*** Opening of Dataset records ***
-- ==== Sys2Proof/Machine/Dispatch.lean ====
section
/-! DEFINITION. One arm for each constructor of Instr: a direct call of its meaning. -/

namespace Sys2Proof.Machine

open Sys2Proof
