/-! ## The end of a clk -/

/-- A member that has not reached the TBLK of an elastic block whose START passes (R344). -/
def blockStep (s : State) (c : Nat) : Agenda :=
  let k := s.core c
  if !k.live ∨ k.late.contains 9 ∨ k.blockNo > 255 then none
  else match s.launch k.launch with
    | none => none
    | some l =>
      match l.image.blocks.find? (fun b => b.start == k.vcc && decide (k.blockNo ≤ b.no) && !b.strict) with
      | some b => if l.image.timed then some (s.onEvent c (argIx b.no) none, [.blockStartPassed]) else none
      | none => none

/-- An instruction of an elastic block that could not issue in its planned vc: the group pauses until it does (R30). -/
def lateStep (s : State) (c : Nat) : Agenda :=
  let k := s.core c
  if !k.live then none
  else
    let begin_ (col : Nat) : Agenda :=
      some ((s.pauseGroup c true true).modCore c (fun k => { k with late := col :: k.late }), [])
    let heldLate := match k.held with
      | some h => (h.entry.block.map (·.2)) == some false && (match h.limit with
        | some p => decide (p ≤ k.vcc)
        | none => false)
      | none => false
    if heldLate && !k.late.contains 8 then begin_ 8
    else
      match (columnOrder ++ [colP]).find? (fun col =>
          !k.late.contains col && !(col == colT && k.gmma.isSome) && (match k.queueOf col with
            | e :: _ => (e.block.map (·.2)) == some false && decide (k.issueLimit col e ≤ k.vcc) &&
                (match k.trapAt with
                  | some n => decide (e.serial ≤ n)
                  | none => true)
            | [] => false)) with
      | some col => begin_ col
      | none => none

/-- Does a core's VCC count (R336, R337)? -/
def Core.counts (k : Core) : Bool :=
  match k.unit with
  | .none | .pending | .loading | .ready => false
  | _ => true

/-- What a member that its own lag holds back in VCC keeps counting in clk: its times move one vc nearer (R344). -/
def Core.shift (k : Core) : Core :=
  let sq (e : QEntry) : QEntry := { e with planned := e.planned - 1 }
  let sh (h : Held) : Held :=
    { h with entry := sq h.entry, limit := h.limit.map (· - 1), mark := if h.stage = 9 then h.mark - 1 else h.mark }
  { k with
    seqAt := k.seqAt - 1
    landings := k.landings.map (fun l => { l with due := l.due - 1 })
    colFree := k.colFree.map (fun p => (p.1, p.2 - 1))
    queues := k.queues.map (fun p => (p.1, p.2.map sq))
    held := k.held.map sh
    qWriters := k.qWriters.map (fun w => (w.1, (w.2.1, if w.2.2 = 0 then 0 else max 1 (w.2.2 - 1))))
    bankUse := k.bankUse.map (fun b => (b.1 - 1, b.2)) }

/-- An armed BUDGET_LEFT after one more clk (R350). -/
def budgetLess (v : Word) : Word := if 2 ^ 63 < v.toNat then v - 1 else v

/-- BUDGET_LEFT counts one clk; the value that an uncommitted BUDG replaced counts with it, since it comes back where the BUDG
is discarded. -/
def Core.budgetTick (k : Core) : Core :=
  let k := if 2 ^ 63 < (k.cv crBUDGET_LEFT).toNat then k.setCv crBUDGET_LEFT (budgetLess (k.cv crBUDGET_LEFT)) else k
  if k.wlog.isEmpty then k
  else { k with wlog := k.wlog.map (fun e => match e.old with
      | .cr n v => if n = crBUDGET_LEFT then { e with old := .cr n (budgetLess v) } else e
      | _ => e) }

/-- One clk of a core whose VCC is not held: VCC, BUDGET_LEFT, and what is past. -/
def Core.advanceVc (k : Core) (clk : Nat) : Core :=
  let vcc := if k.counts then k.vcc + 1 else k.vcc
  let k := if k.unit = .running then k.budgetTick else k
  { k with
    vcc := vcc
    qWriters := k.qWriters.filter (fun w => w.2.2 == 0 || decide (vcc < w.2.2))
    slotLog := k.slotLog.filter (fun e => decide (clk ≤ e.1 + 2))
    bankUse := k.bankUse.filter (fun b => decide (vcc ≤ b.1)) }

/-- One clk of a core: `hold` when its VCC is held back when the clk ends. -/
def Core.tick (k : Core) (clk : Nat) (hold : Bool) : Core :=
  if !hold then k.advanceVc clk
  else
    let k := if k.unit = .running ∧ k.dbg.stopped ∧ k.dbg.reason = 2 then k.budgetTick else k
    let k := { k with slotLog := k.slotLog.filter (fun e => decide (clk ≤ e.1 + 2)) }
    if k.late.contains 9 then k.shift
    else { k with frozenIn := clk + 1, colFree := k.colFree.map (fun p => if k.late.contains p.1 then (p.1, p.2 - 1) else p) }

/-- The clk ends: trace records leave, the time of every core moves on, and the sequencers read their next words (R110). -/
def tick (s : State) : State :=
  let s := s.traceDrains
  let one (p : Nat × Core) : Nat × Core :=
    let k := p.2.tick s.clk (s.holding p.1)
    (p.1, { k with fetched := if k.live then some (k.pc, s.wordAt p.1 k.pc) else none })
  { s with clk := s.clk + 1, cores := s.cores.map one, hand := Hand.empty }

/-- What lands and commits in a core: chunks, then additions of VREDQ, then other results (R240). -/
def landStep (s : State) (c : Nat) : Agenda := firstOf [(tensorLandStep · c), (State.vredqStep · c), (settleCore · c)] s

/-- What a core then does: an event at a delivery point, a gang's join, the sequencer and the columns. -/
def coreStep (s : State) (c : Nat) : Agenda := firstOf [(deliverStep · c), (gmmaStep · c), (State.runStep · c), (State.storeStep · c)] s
*** Close of Dataset records ***
*** Opening of Dataset records ***
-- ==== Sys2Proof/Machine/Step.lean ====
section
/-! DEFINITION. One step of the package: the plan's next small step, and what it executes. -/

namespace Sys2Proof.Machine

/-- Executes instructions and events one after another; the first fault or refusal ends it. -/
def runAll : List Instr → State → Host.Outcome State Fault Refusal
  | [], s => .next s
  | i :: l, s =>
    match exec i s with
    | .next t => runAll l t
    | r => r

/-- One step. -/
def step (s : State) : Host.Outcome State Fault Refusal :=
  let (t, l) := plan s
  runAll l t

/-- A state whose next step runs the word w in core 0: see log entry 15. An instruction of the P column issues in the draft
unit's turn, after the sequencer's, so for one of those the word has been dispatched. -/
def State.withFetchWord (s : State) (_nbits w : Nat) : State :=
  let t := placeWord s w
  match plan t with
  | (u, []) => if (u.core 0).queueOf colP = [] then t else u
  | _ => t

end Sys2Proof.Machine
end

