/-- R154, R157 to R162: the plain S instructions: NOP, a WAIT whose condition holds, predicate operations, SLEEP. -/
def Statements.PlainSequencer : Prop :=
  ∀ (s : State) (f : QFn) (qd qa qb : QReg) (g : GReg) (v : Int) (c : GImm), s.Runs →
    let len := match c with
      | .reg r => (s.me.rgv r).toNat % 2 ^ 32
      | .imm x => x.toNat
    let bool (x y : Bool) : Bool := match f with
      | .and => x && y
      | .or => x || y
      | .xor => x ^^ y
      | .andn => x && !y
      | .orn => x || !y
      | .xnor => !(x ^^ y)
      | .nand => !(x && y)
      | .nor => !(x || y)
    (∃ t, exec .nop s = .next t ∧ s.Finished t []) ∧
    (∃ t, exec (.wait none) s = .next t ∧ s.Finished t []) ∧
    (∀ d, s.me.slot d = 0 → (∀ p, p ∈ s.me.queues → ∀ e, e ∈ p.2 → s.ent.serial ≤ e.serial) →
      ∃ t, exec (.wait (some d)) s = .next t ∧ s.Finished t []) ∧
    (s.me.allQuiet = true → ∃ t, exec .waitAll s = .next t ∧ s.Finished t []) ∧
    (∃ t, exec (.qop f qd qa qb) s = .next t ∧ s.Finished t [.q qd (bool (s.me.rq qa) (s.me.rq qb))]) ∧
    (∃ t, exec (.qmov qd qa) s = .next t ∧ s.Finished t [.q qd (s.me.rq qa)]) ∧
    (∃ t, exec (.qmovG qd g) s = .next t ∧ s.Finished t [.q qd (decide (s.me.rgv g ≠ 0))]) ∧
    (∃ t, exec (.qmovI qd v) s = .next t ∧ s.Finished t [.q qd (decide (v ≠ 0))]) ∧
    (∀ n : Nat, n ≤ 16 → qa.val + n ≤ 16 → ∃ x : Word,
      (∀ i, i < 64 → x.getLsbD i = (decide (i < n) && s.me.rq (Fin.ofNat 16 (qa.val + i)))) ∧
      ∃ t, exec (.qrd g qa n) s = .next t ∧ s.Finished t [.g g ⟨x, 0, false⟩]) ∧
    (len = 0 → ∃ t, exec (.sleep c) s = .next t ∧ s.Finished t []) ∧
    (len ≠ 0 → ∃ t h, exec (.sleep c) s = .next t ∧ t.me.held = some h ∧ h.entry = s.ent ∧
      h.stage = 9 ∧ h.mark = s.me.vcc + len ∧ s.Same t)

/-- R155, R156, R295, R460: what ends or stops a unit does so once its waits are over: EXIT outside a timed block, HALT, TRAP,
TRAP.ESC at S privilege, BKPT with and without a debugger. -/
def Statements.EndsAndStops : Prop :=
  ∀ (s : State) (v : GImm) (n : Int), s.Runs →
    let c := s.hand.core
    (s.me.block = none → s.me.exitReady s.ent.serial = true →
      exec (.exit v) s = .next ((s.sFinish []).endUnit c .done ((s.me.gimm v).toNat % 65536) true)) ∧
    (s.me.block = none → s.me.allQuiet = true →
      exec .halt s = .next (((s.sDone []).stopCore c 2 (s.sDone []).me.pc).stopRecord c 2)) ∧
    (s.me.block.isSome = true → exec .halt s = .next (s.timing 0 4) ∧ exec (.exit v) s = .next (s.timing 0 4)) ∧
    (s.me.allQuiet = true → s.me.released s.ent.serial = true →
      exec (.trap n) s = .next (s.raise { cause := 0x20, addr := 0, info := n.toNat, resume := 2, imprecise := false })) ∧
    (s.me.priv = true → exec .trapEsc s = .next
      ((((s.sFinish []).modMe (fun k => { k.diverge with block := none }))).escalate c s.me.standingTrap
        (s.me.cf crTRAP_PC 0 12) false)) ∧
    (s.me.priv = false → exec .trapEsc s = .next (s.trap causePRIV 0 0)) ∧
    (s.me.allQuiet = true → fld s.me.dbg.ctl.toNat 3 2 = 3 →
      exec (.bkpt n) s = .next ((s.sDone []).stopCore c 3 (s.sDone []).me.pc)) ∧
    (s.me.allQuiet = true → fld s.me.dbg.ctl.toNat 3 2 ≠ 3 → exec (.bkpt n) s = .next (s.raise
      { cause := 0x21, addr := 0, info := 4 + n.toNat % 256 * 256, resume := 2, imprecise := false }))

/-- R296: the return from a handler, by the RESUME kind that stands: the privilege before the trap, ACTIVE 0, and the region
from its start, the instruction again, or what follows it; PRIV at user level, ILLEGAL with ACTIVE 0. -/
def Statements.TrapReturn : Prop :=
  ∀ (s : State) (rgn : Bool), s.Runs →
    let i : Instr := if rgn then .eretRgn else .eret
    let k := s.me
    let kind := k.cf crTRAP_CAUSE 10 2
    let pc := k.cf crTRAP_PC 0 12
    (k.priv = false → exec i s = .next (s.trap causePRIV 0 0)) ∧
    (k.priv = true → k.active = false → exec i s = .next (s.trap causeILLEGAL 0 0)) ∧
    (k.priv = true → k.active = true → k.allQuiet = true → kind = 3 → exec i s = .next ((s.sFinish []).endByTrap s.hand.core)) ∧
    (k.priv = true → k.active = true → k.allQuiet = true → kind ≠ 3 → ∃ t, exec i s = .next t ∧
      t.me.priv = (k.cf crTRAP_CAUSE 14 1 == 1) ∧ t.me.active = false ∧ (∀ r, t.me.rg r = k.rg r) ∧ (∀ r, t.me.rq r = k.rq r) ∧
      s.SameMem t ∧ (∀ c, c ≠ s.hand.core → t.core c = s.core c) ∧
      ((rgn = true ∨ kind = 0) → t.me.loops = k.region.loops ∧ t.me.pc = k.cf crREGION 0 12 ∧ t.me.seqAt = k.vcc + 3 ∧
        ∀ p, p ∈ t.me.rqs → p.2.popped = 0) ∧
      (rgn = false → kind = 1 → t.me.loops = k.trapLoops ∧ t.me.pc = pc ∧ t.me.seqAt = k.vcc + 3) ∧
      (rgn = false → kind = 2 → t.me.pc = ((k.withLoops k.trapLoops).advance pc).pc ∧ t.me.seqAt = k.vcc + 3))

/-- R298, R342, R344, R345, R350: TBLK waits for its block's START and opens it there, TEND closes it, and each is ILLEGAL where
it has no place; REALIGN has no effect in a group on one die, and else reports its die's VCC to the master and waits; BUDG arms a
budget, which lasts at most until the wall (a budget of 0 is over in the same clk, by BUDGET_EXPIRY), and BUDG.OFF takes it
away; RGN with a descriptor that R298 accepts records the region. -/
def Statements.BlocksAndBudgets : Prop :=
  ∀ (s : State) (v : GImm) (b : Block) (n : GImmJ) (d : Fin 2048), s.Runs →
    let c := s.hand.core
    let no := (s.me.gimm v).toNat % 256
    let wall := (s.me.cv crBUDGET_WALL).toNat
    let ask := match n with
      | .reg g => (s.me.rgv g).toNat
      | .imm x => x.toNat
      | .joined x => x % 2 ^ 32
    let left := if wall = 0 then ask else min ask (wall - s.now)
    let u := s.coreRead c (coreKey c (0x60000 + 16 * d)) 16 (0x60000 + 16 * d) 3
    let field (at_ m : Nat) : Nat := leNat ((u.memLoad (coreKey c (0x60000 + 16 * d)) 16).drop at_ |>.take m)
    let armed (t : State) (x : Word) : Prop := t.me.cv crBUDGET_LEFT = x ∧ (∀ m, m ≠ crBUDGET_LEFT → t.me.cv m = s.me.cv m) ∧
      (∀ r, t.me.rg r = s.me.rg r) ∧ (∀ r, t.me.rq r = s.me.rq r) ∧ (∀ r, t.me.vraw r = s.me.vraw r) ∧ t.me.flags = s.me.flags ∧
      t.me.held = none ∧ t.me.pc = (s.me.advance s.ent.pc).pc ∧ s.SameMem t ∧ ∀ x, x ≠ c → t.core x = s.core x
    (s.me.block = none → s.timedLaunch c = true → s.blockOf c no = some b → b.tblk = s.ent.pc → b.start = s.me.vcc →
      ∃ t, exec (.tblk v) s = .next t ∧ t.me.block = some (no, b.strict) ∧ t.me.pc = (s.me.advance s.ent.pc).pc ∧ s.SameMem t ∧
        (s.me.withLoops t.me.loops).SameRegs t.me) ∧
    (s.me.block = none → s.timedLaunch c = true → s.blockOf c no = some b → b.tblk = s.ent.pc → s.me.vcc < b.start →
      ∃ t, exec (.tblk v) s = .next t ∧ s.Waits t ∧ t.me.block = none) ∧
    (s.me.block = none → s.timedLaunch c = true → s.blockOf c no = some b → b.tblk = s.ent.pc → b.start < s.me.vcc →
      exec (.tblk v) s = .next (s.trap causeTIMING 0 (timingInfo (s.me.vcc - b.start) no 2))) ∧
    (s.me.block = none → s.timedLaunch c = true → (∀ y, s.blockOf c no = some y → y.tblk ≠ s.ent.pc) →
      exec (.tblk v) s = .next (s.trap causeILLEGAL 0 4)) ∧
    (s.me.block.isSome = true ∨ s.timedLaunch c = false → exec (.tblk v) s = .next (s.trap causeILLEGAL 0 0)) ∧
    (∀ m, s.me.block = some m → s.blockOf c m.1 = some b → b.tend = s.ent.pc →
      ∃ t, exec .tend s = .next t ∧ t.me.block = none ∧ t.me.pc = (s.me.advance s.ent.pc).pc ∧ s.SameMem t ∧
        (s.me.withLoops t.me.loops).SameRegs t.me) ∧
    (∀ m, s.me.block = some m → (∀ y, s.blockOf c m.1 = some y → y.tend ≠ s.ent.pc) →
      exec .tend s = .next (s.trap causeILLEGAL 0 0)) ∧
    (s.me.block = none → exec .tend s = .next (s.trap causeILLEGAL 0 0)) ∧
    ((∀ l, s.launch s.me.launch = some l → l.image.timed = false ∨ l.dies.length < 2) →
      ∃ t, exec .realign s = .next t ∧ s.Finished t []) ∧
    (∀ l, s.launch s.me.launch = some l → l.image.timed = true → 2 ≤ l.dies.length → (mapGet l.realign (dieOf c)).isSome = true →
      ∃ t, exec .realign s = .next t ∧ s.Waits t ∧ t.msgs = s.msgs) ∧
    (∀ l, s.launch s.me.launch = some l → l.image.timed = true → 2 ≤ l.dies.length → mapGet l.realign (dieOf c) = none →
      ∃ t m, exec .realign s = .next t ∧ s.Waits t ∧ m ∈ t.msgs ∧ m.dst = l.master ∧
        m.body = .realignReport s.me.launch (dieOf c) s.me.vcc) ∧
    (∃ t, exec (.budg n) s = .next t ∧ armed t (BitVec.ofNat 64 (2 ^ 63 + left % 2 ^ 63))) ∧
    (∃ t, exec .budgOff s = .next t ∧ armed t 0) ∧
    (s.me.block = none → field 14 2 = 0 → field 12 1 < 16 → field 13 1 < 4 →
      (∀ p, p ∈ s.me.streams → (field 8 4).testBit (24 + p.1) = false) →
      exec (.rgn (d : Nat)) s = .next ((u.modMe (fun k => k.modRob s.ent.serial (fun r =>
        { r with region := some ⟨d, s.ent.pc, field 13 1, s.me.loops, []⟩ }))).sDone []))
*** Close of Dataset records ***
*** Opening of Dataset records ***
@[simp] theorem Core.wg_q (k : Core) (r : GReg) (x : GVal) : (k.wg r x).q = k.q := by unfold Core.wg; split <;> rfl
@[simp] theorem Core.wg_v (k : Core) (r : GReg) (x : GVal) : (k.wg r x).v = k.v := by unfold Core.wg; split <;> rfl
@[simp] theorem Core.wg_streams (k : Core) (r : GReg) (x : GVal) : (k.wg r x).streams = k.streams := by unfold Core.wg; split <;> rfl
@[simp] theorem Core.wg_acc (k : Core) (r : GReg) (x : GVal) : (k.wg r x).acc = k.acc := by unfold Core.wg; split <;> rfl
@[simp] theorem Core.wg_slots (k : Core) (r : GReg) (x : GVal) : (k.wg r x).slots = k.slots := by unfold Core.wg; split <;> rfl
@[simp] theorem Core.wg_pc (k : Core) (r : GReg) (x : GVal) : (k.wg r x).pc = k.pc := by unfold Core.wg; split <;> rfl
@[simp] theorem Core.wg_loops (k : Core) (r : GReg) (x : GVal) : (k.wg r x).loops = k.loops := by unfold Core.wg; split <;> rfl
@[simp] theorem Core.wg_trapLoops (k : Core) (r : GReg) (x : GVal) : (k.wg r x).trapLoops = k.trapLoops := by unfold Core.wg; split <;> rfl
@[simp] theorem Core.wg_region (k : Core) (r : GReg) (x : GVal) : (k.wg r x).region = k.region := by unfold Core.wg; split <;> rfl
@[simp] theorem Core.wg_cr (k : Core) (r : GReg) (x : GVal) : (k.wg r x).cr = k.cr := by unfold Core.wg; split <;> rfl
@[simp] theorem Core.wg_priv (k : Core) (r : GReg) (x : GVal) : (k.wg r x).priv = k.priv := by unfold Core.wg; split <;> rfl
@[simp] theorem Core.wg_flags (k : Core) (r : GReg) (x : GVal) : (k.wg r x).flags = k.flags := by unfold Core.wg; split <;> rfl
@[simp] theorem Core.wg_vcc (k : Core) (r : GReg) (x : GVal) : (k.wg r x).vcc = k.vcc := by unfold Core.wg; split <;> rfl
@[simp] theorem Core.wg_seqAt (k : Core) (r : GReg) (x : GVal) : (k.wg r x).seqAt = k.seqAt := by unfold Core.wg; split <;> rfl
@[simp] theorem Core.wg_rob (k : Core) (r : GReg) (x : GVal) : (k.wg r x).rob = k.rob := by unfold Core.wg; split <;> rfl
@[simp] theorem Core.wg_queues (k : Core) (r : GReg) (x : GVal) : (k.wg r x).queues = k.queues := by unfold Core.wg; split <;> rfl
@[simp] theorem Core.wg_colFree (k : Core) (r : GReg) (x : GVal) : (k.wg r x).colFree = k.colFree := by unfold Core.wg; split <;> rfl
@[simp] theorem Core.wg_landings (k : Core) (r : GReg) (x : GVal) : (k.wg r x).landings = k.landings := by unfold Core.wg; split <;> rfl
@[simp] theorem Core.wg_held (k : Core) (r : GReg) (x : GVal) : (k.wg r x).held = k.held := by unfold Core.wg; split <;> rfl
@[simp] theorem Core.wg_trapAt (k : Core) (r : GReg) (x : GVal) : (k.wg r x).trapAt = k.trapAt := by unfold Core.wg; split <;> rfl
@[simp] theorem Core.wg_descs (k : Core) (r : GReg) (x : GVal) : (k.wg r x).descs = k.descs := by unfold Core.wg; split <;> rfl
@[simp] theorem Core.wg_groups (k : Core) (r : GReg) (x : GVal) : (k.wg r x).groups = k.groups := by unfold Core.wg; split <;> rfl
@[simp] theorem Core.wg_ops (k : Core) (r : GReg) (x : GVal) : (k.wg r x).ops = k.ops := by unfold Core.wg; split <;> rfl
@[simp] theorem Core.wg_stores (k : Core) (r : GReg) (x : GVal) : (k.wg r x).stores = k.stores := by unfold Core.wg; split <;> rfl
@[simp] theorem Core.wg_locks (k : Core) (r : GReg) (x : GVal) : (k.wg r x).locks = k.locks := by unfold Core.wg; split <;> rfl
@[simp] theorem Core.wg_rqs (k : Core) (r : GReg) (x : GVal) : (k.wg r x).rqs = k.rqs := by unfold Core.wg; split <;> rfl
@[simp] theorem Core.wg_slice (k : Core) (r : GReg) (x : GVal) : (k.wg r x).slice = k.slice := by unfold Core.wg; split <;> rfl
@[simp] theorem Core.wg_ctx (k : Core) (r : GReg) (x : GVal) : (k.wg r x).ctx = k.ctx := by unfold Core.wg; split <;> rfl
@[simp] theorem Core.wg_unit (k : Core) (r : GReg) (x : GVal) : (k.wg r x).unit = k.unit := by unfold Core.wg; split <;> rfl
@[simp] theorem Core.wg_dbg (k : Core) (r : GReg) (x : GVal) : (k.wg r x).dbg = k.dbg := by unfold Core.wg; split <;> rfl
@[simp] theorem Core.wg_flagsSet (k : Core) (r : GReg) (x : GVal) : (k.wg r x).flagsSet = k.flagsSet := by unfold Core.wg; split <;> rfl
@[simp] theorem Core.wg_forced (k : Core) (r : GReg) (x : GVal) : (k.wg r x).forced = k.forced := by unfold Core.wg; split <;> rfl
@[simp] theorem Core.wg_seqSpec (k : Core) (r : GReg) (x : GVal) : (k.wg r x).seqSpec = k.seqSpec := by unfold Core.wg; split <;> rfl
*** Close of Dataset records ***
_Directions:_
In the data above, which lines have "Prop"? Report each of them.

_Written reply:_
def Statements.PlainSequencer : Prop :=
def Statements.EndsAndStops : Prop :=
def Statements.TrapReturn : Prop :=
def Statements.BlocksAndBudgets : Prop :=
    let armed (t : State) (x : Word) : Prop := t.me.cv crBUDGET_LEFT = x ∧ (∀ m, m ≠ crBUDGET_LEFT → t.me.cv m = s.me.cv m) ∧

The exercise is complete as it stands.